COSAM News Articles 2020 June Physics Alumnus Embodies Patience, Perseverance, and Tenacity through Career Researching Biophysics and Teaching as an Assistant Professor at Loyola University Chicago

Physics Alumnus Embodies Patience, Perseverance, and Tenacity through Career Researching Biophysics and Teaching as an Assistant Professor at Loyola University Chicago

Published: 06/09/2020

By: Maria Gebhardt

“Physics has always been a quantitative field, and as the world becomes increasingly data driven, the training that physicists receive positions them to make contributions in an endless amount of fields,” explained Brian Cannon, who earned his bachelor’s degree from Auburn University in physics in 1997.

Cannon, who was born in Redondo Beach, California, grew up in Center Point, Alabama, a suburb of Birmingham, always wanted to be involved in science.

“My family would go to the Marshall Space Flight Center in Huntsville just about every summer, and I was fascinated by the rockets and the tools for space exploration,” he said.

As a child, Cannon’s parents sparked his interest with computer programming and he even began writing his own computer games.

He began to develop a passion for physics.

“The range of physics spans from the smallest particles to the expansion of the universe. In addition to basic understanding of nature, its countless discoveries have profound societal benefits, including MRIs for medicine and CCDs for cameras,” Cannon added.

Cannon recalls his favorite professor and favorite course while at Auburn University.

“My favorite professor was Dr. Peter Barnes in the Department of Physics,” Cannon said. “He taught a course every quarter of my senior year: Thermodynamics, Solid State, and Optics. It was during these classes in which the physics ‘light bulb’ really switched on. My favorite course was Computational Methods in Physics with Dr. Yu Lin.”

At Loyola University Chicago, Cannon is an associate professor in the Department of Physics where he teaches college-level physics courses and corresponding labs.

“I enjoy helping students reach their potential and realize what they can do,” Cannon shared. “I incorporate material based on the career interests and show how physics connects with it. Students really enjoy the discussions about current research in physics.”

During his last quarter at Auburn, a visiting speaker in a seminar held by the Department of Physics presented research on biophysics, which was new and fascinating to Cannon.

“Dr. Barnes gave me some great advice just before graduation that in science, it can be beneficial to join fields that are in their nascent stage, like biophysics. That summer, I headed off to graduate school at Texas Tech to study semiconductor physics. It turned out that Texas Tech had a good biophysics program, and I switched soon after starting there,” he explained.   

Cannon received a 2019 National Science Foundation (NSF) CAREER Award. The focus of his research is single-molecule biophysics.

“Although our genetic information is stored by DNA in a double-helical form, DNA can also fold into a variety of structures,” he said. “The propensity of DNA to form these other structures can have biological consequences. We use single-molecule microscopy to image the formation of these structures by individual strands of DNA molecules in real time.
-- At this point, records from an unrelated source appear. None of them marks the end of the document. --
/-! The counters, status bits and shorthands written through these. -/
@[simp] theorem State.fadd_eq (s : State) (f : Field) (i n : Nat) : s.fadd f i n = s.fput f i ((s.fget f i + n) % 2 ^ f.width) := rfl
@[simp] theorem State.fsat_eq (s : State) (f : Field) (i n : Nat) : s.fsat f i n = s.fput f i (min (s.fget f i + n) (2 ^ f.width - 1)) := rfl
@[simp] theorem State.eventBit_eq (s : State) (f : Field) (i b : Nat) : s.eventBit f i b = s.event { f with lo := f.lo + b } i := rfl
@[simp] theorem State.disable_eq (s : State) (t : Nat) : s.disable t =
    s.rput .GLB_DISMAP (t / 32) (BitVec.ofNat 32 (setBit (s.rget .GLB_DISMAP (t / 32)).toNat (t % 32))) := rfl
@[simp] theorem State.free_pending (s : State) (w : Nat) : (s.free w).2.pending = s.pending := rfl
@[simp] theorem State.free_regs (s : State) (w : Nat) : (s.free w).2.regs = s.regs := rfl
@[simp] theorem State.free_act (s : State) (w : Nat) : (s.free w).2.act = s.act := rfl
@[simp] theorem State.free_wset (s : State) (w : Nat) : (s.free w).2.wset = s.wset := rfl
@[simp] theorem State.free_parBad (s : State) (w : Nat) : (s.free w).2.parBad = s.parBad := rfl
@[simp] theorem State.free_mem (s : State) (w : Nat) : (s.free w).2.mem = s.mem := rfl
@[simp] theorem State.free_synd (s : State) (w : Nat) : (s.free w).2.synd = s.synd := rfl
@[simp] theorem State.free_soft (s : State) (w : Nat) : (s.free w).2.soft = s.soft := rfl
@[simp] theorem State.free_spm (s : State) (w : Nat) : (s.free w).2.spm = s.spm := rfl
@[simp] theorem State.free_spmErr (s : State) (w : Nat) : (s.free w).2.spmErr = s.spmErr := rfl
@[simp] theorem State.free_host (s : State) (w : Nat) : (s.free w).2.host = s.host := rfl
@[simp] theorem State.free_tiles (s : State) (w : Nat) : (s.free w).2.tiles = s.tiles := rfl
@[simp] theorem State.free_stops (s : State) (w : Nat) : (s.free w).2.stops = s.stops := rfl
@[simp] theorem State.free_gate (s : State) (w : Nat) : (s.free w).2.gate = s.gate := rfl
@[simp] theorem State.free_cores (s : State) (w : Nat) : (s.free w).2.cores = s.cores := rfl
@[simp] theorem State.free_tokRel (s : State) (w : Nat) : (s.free w).2.tokRel = s.tokRel := rfl
@[simp] theorem State.free_disps (s : State) (w : Nat) : (s.free w).2.disps = s.disps := rfl
@[simp] theorem State.free_nextDisp (s : State) (w : Nat) : (s.free w).2.nextDisp = s.nextDisp := rfl
@[simp] theorem State.free_packets (s : State) (w : Nat) : (s.free w).2.packets = s.packets := rfl
@[simp] theorem State.free_cmd (s : State) (w : Nat) : (s.free w).2.cmd = s.cmd := rfl
@[simp] theorem State.free_pcie (s : State) (w : Nat) : (s.free w).2.pcie = s.pcie := rfl
@[simp] theorem State.free_flt (s : State) (w : Nat) : (s.free w).2.flt = s.flt := rfl
@[simp] theorem State.free_edy (s : State) (w : Nat) : (s.free w).2.edy = s.edy := rfl
@[simp] theorem State.free_sec (s : State) (w : Nat) : (s.free w).2.sec = s.sec := rfl
@[simp] theorem State.free_fw (s : State) (w : Nat) : (s.free w).2.fw = s.fw := rfl
@[simp] theorem State.free_lck (s : State) (w : Nat) : (s.free w).2.lck = s.lck := rfl
@[simp] theorem State.free_kv (s : State) (w : Nat) : (s.free w).2.kv = s.kv := rfl
@[simp] theorem State.free_enr (s : State) (w : Nat) : (s.free w).2.enr = s.enr := rfl
@[simp] theorem State.free_fab (s : State) (w : Nat) : (s.free w).2.fab = s.fab := rfl
@[simp] theorem State.free_pwr (s : State) (w : Nat) : (s.free w).2.pwr = s.pwr := rfl
@[simp] theorem State.free_thm (s : State) (w : Nat) : (s.free w).2.thm = s.thm := rfl
@[simp] theorem State.free_brd (s : State) (w : Nat) : (s.free w).2.brd = s.brd := rfl
@[simp] theorem State.free_boot (s : State) (w : Nat) : (s.free w).2.boot = s.boot := rfl
@[simp] theorem State.free_rst (s : State) (w : Nat) : (s.free w).2.rst = s.rst := rfl
@[simp] theorem State.free_outs (s : State) (w : Nat) : (s.free w).2.outs = s.outs := rfl

/-! Reads of registers and records through writes of other state. -/
@[simp] theorem State.aget_rput (s : State) (r : Reg) (i : Nat) (w : Word) (a : Reg) (j : Nat) : (s.rput r i w).aget a j = s.aget a j := rfl
@[simp] theorem State.eng_rput (s : State) (r : Reg) (i : Nat) (w : Word) (j : Nat) : (s.rput r i w).eng j = s.eng j := rfl
@[simp] theorem State.stop_rput (s : State) (r : Reg) (i : Nat) (w : Word) (j : Nat) : (s.rput r i w).stop j = s.stop j := rfl
@[simp] theorem State.core_rput (s : State) (r : Reg) (i : Nat) (w : Word) (j k' : Nat) : (s.rput r i w).core j k' = s.core j k' := rfl
@[simp] theorem State.disp_rput (s : State) (r : Reg) (i : Nat) (w : Word) (j : Nat) : (s.rput r i w).disp j = s.disp j := rfl
@[simp] theorem State.qp_rput (s : State) (r : Reg) (i : Nat) (w : Word) (j : Nat) : (s.rput r i w).qp j = s.qp j := rfl
@[simp] theorem State.rget_aput (s : State) (r : Reg) (i : Nat) (w : Word) (a : Reg) (j : Nat) : (s.aput r i w).rget a j = s.rget a j := rfl
@[simp] theorem State.eng_aput (s : State) (r : Reg) (i : Nat) (w : Word) (j : Nat) : (s.aput r i w).eng j = s.eng j := rfl
@[simp] theorem State.stop_aput (s : State) (r : Reg) (i : Nat) (w : Word) (j : Nat) : (s.aput r i w).stop j = s.stop j := rfl
@[simp] theorem State.core_aput (s : State) (r : Reg) (i : Nat) (w : Word) (j k' : Nat) : (s.aput r i w).core j k' = s.core j k' := rfl
@[simp] theorem State.disp_aput (s : State) (r : Reg) (i : Nat) (w : Word) (j : Nat) : (s.aput r i w).disp j = s.disp j := rfl
@[simp] theorem State.qp_aput (s : State) (r : Reg) (i : Nat) (w : Word) (j : Nat) : (s.aput r i w).qp j = s.qp j := rfl
@[simp] theorem State.aget_fput (s : State) (f : Field) (i v : Nat) (a : Reg) (j : Nat) : (s.fput f i v).aget a j = s.aget a j := rfl
@[simp] theorem State.eng_fput (s : State) (f : Field) (i v : Nat) (j : Nat) : (s.fput f i v).eng j = s.eng j := rfl
@[simp] theorem State.stop_fput (s : State) (f : Field) (i v : Nat) (j : Nat) : (s.fput f i v).stop j = s.stop j := rfl
@[simp] theorem State.core_fput (s : State) (f : Field) (i v : Nat) (j k' : Nat) : (s.fput f i v).core j k' = s.core j k' := rfl
@[simp] theorem State.disp_fput (s : State) (f : Field) (i v : Nat) (j : Nat) : (s.fput f i v).disp j = s.disp j := rfl
@[simp] theorem State.qp_fput (s : State) (f : Field) (i v : Nat) (j : Nat) : (s.fput f i v).qp j = s.qp j := rfl
@[simp] theorem State.aget_event (s : State) (f : Field) (i : Nat) (a : Reg) (j : Nat) : (s.event f i).aget a j = s.aget a j := rfl
@[simp] theorem State.eng_event (s : State) (f : Field) (i : Nat) (j : Nat) : (s.event f i).eng j = s.eng j := rfl
@[simp] theorem State.stop_event (s : State) (f : Field) (i : Nat) (j : Nat) : (s.event f i).stop j = s.stop j := rfl
@[simp] theorem State.core_event (s : State) (f : Field) (i : Nat) (j k' : Nat) : (s.event f i).core j k' = s.core j k' := rfl
@[simp] theorem State.disp_event (s : State) (f : Field) (i : Nat) (j : Nat) : (s.event f i).disp j = s.disp j := rfl
@[simp] theorem State.qp_event (s : State) (f : Field) (i : Nat) (j : Nat) : (s.event f i).qp j = s.qp j := rfl
@[simp] theorem State.rget_setEng (s : State) (t : Nat) (e : Eng) (a : Reg) (j : Nat) : (s.setEng t e).rget a j = s.rget a j := rfl
@[simp] theorem State.aget_setEng (s : State) (t : Nat) (e : Eng) (a : Reg) (j : Nat) : (s.setEng t e).aget a j = s.aget a j := rfl
@[simp] theorem State.fget_setEng (s : State) (t : Nat) (e : Eng) (g : Field) (j : Nat) : (s.setEng t e).fget g j = s.fget g j := rfl
@[simp] theorem State.stop_setEng (s : State) (t : Nat) (e : Eng) (j : Nat) : (s.setEng t e).stop j = s.stop j := rfl
@[simp] theorem State.core_setEng (s : State) (t : Nat) (e : Eng) (j k' : Nat) : (s.setEng t e).core j k' = s.core j k' := rfl
@[simp] theorem State.disp_setEng (s : State) (t : Nat) (e : Eng) (j : Nat) : (s.setEng t e).disp j = s.disp j := rfl
@[simp] theorem State.qp_setEng (s : State) (t : Nat) (e : Eng) (j : Nat) : (s.setEng t e).qp j = s.qp j := rfl
@[simp] theorem State.rget_setStop (s : State) (t : Nat) (p : Stop) (a : Reg) (j : Nat) : (s.setStop t p).rget a j = s.rget a j := rfl
@[simp] theorem State.aget_setStop (s : State) (t : Nat) (p : Stop) (a : Reg) (j : Nat) : (s.setStop t p).aget a j = s.aget a j := rfl
@[simp] theorem State.fget_setStop (s : State) (t : Nat) (p : Stop) (g : Field) (j : Nat) : (s.setStop t p).fget g j = s.fget g j := rfl
@[simp] theorem State.eng_setStop (s : State) (t : Nat) (p : Stop) (j : Nat) : (s.setStop t p).eng j = s.eng j := rfl
@[simp] theorem State.core_setStop (s : State) (t : Nat) (p : Stop) (j k' : Nat) : (s.setStop t p).core j k' = s.core j k' := rfl
@[simp] theorem State.disp_setStop (s : State) (t : Nat) (p : Stop) (j : Nat) : (s.setStop t p).disp j = s.disp j := rfl
@[simp] theorem State.qp_setStop (s : State) (t : Nat) (p : Stop) (j : Nat) : (s.setStop t p).qp j = s.qp j := rfl
@[simp] theorem State.rget_setCore (s : State) (t c : Nat) (k : Core) (a : Reg) (j : Nat) : (s.setCore t c k).rget a j = s.rget a j := rfl
@[simp] theorem State.aget_setCore (s : State) (t c : Nat) (k : Core) (a : Reg) (j : Nat) : (s.setCore t c k).aget a j = s.aget a j := rfl
@[simp] theorem State.fget_setCore (s : State) (t c : Nat) (k : Core) (g : Field) (j : Nat) : (s.setCore t c k).fget g j = s.fget g j := rfl
@[simp] theorem State.eng_setCore (s : State) (t c : Nat) (k : Core) (j : Nat) : (s.setCore t c k).eng j = s.eng j := rfl
@[simp] theorem State.stop_setCore (s : State) (t c : Nat) (k : Core) (j : Nat) : (s.setCore t c k).stop j = s.stop j := rfl
@[simp] theorem State.disp_setCore (s : State) (t c : Nat) (k : Core) (j : Nat) : (s.setCore t c k).disp j = s.disp j := rfl
@[simp] theorem State.qp_setCore (s : State) (t c : Nat) (k : Core) (j : Nat) : (s.setCore t c k).qp j = s.qp j := rfl
@[simp] theorem State.rget_setDisp (s : State) (d : Nat) (x : Disp) (a : Reg) (j : Nat) : (s.setDisp d x).rget a j = s.rget a j := rfl
@[simp] theorem State.aget_setDisp (s : State) (d : Nat) (x : Disp) (a : Reg) (j : Nat) : (s.setDisp d x).aget a j = s.aget a j := rfl
@[simp] theorem State.fget_setDisp (s : State) (d : Nat) (x : Disp) (g : Field) (j : Nat) : (s.setDisp d x).fget g j = s.fget g j := rfl
@[simp] theorem State.eng_setDisp (s : State) (d : Nat) (x : Disp) (j : Nat) : (s.setDisp d x).eng j = s.eng j := rfl
@[simp] theorem State.stop_setDisp (s : State) (d : Nat) (x : Disp) (j : Nat) : (s.setDisp d x).stop j = s.stop j := rfl
@[simp] theorem State.core_setDisp (s : State) (d : Nat) (x : Disp) (j k' : Nat) : (s.setDisp d x).core j k' = s.core j k' := rfl
@[simp] theorem State.qp_setDisp (s : State) (d : Nat) (x : Disp) (j : Nat) : (s.setDisp d x).qp j = s.qp j := rfl
@[simp] theorem State.rget_setQp (s : State) (q : Nat) (x : Qp) (a : Reg) (j : Nat) : (s.setQp q x).rget a j = s.rget a j := rfl
@[simp] theorem State.aget_setQp (s : State) (q : Nat) (x : Qp) (a : Reg) (j : Nat) : (s.setQp q x).aget a j = s.aget a j := rfl
@[simp] theorem State.fget_setQp (s : State) (q : Nat) (x : Qp) (g : Field) (j : Nat) : (s.setQp q x).fget g j = s.fget g j := rfl
@[simp] theorem State.eng_setQp (s : State) (q : Nat) (x : Qp) (j : Nat) : (s.setQp q x).eng j = s.eng j := rfl
@[simp] theorem State.stop_setQp (s : State) (q : Nat) (x : Qp) (j : Nat) : (s.setQp q x).stop j = s.stop j := rfl
@[simp] theorem State.core_setQp (s : State) (q : Nat) (x : Qp) (j k' : Nat) : (s.setQp q x).core j k' = s.core j k' := rfl
@[simp] theorem State.disp_setQp (s : State) (q : Nat) (x : Qp) (j : Nat) : (s.setQp q x).disp j = s.disp j := rfl
@[simp] theorem State.rget_answer (s : State) (v : Nat) (a : Reg) (j : Nat) : (s.answer v).rget a j = s.rget a j := rfl
@[simp] theorem State.aget_answer (s : State) (v : Nat) (a : Reg) (j : Nat) : (s.answer v).aget a j = s.aget a j := rfl
@[simp] theorem State.fget_answer (s : State) (v : Nat) (g : Field) (j : Nat) : (s.answer v).fget g j = s.fget g j := rfl
@[simp] theorem State.eng_answer (s : State) (v : Nat) (j : Nat) : (s.answer v).eng j = s.eng j := rfl
@[simp] theorem State.stop_answer (s : State) (v : Nat) (j : Nat) : (s.answer v).stop j = s.stop j := rfl
@[simp] theorem State.core_answer (s : State) (v : Nat) (j k' : Nat) : (s.answer v).core j k' = s.core j k' := rfl
@[simp] theorem State.disp_answer (s : State) (v : Nat) (j : Nat) : (s.answer v).disp j = s.disp j := rfl
@[simp] theorem State.qp_answer (s : State) (v : Nat) (j : Nat) : (s.answer v).qp j = s.qp j := rfl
This helps to understand the connection between sequence and topology within the genome in regards to genetic disorders.”

Research for his NSF CAREER Award explores how defects impact genetic diseases.

“In addition to the sequence of the genome, its three-dimensional arrangement has an integral role in genetic activity,” he shared. “Highly repetitive DNA sequences that can form aberrant structures have been linked to genetic diseases, such as fragile x syndrome and spinocerebellar ataxias. The project seeks to understand how these sequence defects influence the organization of DNA, and thus how these defects might lead to the deleterious protein expression patterns associated with some genetic diseases. The educational component addresses the need to enhance the core scientific competencies of undergraduate science majors. The project will develop a research-oriented curriculum for the introductory physics lab sequence at Loyola and initiate a research outreach program with Chicago-area community colleges.

Cannon’s shared advice to students who want to pursue a career in academia like him.

“It’s a journey,” he said. “There are some important things that really help. Find a research field that has value and captivates your interest because your early career will be largely defined by your research.  You need to get teaching experience as a lecturer in graduate school and as a postdoc, even if your advisor wants you to spend all of your time on research. You have to take ownership of your career and embrace trying new things, be it new teaching methods or a new research area, because these can create opportunities that open doors.”

As Cannon reflects on his career path, he thinks of his graduate advisor at Texas Tech, Kelvin Cheng, and his postdoc advisor at The University of Texas, Rick Russell.

“They were both highly supportive and gave me room to explore,” he added “In addition to imparting the skills to become a professional scientist, they both modeled traits that are required to be successful: patience, perseverance, and tenacity.”

As Cannon continues to make an impact in the field of science, he embodies these traits of his mentors and embraces that he can make a difference through not just his research, but teaching all of his students to reach their potential.